TASK ITEM: Of all the lines in the entries below, give again exactly those starting at the line containing "unfold noteDiscard" and ending at the line containing "within_raise | apply modChart_within))", both ends included, and no others.

Collected data:
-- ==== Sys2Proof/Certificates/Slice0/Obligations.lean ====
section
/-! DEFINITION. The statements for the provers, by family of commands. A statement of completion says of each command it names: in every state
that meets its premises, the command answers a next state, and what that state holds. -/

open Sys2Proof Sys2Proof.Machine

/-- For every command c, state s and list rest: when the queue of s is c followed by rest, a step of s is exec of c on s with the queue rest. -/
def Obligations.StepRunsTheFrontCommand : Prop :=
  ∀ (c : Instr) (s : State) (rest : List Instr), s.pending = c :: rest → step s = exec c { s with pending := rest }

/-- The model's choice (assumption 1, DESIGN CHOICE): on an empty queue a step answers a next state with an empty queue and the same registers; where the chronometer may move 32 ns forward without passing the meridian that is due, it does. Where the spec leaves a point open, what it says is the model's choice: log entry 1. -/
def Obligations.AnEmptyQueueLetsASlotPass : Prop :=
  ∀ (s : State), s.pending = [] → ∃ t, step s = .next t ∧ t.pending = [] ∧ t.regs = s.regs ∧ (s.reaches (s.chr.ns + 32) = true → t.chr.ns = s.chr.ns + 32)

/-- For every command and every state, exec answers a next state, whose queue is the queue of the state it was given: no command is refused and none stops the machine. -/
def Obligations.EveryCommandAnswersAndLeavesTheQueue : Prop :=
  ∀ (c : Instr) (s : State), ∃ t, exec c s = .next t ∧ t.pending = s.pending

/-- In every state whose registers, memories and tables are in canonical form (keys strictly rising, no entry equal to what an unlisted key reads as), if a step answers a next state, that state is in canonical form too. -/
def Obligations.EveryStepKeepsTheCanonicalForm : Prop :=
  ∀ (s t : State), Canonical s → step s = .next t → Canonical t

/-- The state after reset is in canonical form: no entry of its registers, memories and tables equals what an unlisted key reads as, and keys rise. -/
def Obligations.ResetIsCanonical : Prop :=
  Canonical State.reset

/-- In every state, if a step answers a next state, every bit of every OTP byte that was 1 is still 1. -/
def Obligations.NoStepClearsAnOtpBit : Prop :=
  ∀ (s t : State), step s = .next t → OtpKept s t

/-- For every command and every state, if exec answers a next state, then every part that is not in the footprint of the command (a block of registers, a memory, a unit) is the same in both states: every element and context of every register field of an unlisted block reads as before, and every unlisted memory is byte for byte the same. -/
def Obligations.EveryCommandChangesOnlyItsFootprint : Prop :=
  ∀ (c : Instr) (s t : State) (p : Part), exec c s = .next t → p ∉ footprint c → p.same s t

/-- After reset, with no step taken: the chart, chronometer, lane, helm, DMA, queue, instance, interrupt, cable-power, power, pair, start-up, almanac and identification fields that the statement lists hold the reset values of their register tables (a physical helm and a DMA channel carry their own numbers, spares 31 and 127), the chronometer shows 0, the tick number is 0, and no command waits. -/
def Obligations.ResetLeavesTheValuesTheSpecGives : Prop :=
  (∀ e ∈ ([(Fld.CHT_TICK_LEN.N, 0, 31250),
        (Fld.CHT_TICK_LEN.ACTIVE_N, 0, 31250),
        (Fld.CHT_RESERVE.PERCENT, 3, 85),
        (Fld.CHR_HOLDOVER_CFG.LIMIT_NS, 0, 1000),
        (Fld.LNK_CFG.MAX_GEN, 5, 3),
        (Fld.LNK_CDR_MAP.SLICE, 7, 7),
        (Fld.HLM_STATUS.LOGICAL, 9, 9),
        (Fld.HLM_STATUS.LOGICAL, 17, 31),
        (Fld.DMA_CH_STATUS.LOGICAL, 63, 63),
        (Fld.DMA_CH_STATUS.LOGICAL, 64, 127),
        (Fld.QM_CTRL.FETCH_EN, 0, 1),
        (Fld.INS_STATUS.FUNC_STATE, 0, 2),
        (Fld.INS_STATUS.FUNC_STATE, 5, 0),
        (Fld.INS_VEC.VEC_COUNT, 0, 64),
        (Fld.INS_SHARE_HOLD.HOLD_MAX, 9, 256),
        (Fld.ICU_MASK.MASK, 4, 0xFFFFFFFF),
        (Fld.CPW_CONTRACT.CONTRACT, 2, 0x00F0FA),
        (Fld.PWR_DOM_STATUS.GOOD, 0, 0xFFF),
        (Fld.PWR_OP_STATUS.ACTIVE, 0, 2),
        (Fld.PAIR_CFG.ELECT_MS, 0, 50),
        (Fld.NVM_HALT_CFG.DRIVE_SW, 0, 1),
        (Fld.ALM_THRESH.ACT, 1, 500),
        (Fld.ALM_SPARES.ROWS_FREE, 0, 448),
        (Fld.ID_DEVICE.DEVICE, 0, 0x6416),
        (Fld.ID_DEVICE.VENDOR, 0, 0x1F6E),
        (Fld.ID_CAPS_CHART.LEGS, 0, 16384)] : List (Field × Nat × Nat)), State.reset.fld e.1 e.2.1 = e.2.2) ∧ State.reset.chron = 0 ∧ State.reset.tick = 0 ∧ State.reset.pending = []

...

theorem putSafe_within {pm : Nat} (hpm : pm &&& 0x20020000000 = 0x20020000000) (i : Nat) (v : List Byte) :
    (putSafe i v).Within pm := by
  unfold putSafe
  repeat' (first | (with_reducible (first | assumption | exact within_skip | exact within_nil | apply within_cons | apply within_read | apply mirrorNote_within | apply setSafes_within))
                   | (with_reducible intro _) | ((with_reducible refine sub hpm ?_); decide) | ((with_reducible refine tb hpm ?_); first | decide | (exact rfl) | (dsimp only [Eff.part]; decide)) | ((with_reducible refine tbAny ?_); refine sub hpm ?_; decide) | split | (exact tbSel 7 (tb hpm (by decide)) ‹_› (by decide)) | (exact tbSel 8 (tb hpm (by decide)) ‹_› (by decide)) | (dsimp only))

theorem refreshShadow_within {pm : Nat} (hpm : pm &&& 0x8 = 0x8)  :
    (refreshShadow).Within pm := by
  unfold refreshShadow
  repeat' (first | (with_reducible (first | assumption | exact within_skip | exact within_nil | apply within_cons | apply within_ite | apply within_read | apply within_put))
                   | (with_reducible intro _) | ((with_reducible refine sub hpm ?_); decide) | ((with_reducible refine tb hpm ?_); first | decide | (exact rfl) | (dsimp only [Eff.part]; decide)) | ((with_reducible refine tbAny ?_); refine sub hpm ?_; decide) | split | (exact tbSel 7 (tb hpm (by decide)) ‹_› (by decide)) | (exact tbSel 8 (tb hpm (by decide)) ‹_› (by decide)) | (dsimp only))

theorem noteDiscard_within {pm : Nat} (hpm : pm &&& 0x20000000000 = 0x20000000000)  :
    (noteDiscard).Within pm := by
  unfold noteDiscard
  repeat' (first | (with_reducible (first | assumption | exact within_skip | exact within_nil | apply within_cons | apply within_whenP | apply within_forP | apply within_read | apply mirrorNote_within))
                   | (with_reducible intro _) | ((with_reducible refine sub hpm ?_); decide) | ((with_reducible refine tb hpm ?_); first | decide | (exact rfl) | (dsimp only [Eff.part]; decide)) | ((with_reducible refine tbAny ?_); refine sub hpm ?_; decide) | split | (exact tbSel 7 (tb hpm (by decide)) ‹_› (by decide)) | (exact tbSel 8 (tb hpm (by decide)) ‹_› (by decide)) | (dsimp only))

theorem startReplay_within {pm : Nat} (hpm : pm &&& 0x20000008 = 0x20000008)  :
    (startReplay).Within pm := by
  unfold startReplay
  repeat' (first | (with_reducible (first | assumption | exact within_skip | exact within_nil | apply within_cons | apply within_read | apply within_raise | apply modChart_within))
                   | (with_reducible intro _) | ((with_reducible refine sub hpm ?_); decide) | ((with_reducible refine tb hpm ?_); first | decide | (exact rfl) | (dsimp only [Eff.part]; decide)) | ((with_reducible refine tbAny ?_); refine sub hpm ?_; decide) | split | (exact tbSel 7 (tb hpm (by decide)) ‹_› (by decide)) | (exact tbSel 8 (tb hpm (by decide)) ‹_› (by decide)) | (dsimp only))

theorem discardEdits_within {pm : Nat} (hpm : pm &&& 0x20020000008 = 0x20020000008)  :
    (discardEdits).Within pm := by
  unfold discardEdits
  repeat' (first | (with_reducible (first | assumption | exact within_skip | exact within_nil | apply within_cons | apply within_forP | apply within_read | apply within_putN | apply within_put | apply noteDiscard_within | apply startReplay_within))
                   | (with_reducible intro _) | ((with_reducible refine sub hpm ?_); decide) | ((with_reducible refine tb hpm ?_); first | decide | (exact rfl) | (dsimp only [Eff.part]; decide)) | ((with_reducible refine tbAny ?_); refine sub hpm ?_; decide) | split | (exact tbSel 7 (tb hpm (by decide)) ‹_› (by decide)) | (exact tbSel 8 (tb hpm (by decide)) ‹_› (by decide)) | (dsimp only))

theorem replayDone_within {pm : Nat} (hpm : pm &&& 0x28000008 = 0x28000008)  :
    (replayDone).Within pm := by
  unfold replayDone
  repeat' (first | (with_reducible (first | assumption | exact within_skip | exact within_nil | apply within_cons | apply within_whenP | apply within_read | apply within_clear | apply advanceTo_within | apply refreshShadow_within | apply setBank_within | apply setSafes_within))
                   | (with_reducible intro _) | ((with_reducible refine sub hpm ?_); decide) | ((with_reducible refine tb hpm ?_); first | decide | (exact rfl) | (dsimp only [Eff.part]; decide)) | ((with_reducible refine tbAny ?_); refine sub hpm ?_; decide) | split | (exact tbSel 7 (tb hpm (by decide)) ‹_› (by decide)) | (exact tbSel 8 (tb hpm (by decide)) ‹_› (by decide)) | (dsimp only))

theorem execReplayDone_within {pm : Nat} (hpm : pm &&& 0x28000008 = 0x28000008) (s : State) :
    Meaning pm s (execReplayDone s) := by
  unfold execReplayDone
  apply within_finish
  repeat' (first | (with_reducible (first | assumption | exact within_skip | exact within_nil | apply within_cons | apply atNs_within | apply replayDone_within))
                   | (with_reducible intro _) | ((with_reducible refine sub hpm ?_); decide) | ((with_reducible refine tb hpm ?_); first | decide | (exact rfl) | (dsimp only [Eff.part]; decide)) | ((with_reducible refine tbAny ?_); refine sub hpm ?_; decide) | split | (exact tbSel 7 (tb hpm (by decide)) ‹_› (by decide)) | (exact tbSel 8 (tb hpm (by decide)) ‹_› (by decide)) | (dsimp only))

RESULT BELOW:
  unfold noteDiscard
  repeat' (first | (with_reducible (first | assumption | exact within_skip | exact within_nil | apply within_cons | apply within_whenP | apply within_forP | apply within_read | apply mirrorNote_within))
                   | (with_reducible intro _) | ((with_reducible refine sub hpm ?_); decide) | ((with_reducible refine tb hpm ?_); first | decide | (exact rfl) | (dsimp only [Eff.part]; decide)) | ((with_reducible refine tbAny ?_); refine sub hpm ?_; decide) | split | (exact tbSel 7 (tb hpm (by decide)) ‹_› (by decide)) | (exact tbSel 8 (tb hpm (by decide)) ‹_› (by decide)) | (dsimp only))

theorem startReplay_within {pm : Nat} (hpm : pm &&& 0x20000008 = 0x20000008)  :
    (startReplay).Within pm := by
  unfold startReplay
  repeat' (first | (with_reducible (first | assumption | exact within_skip | exact within_nil | apply within_cons | apply within_read | apply within_raise | apply modChart_within))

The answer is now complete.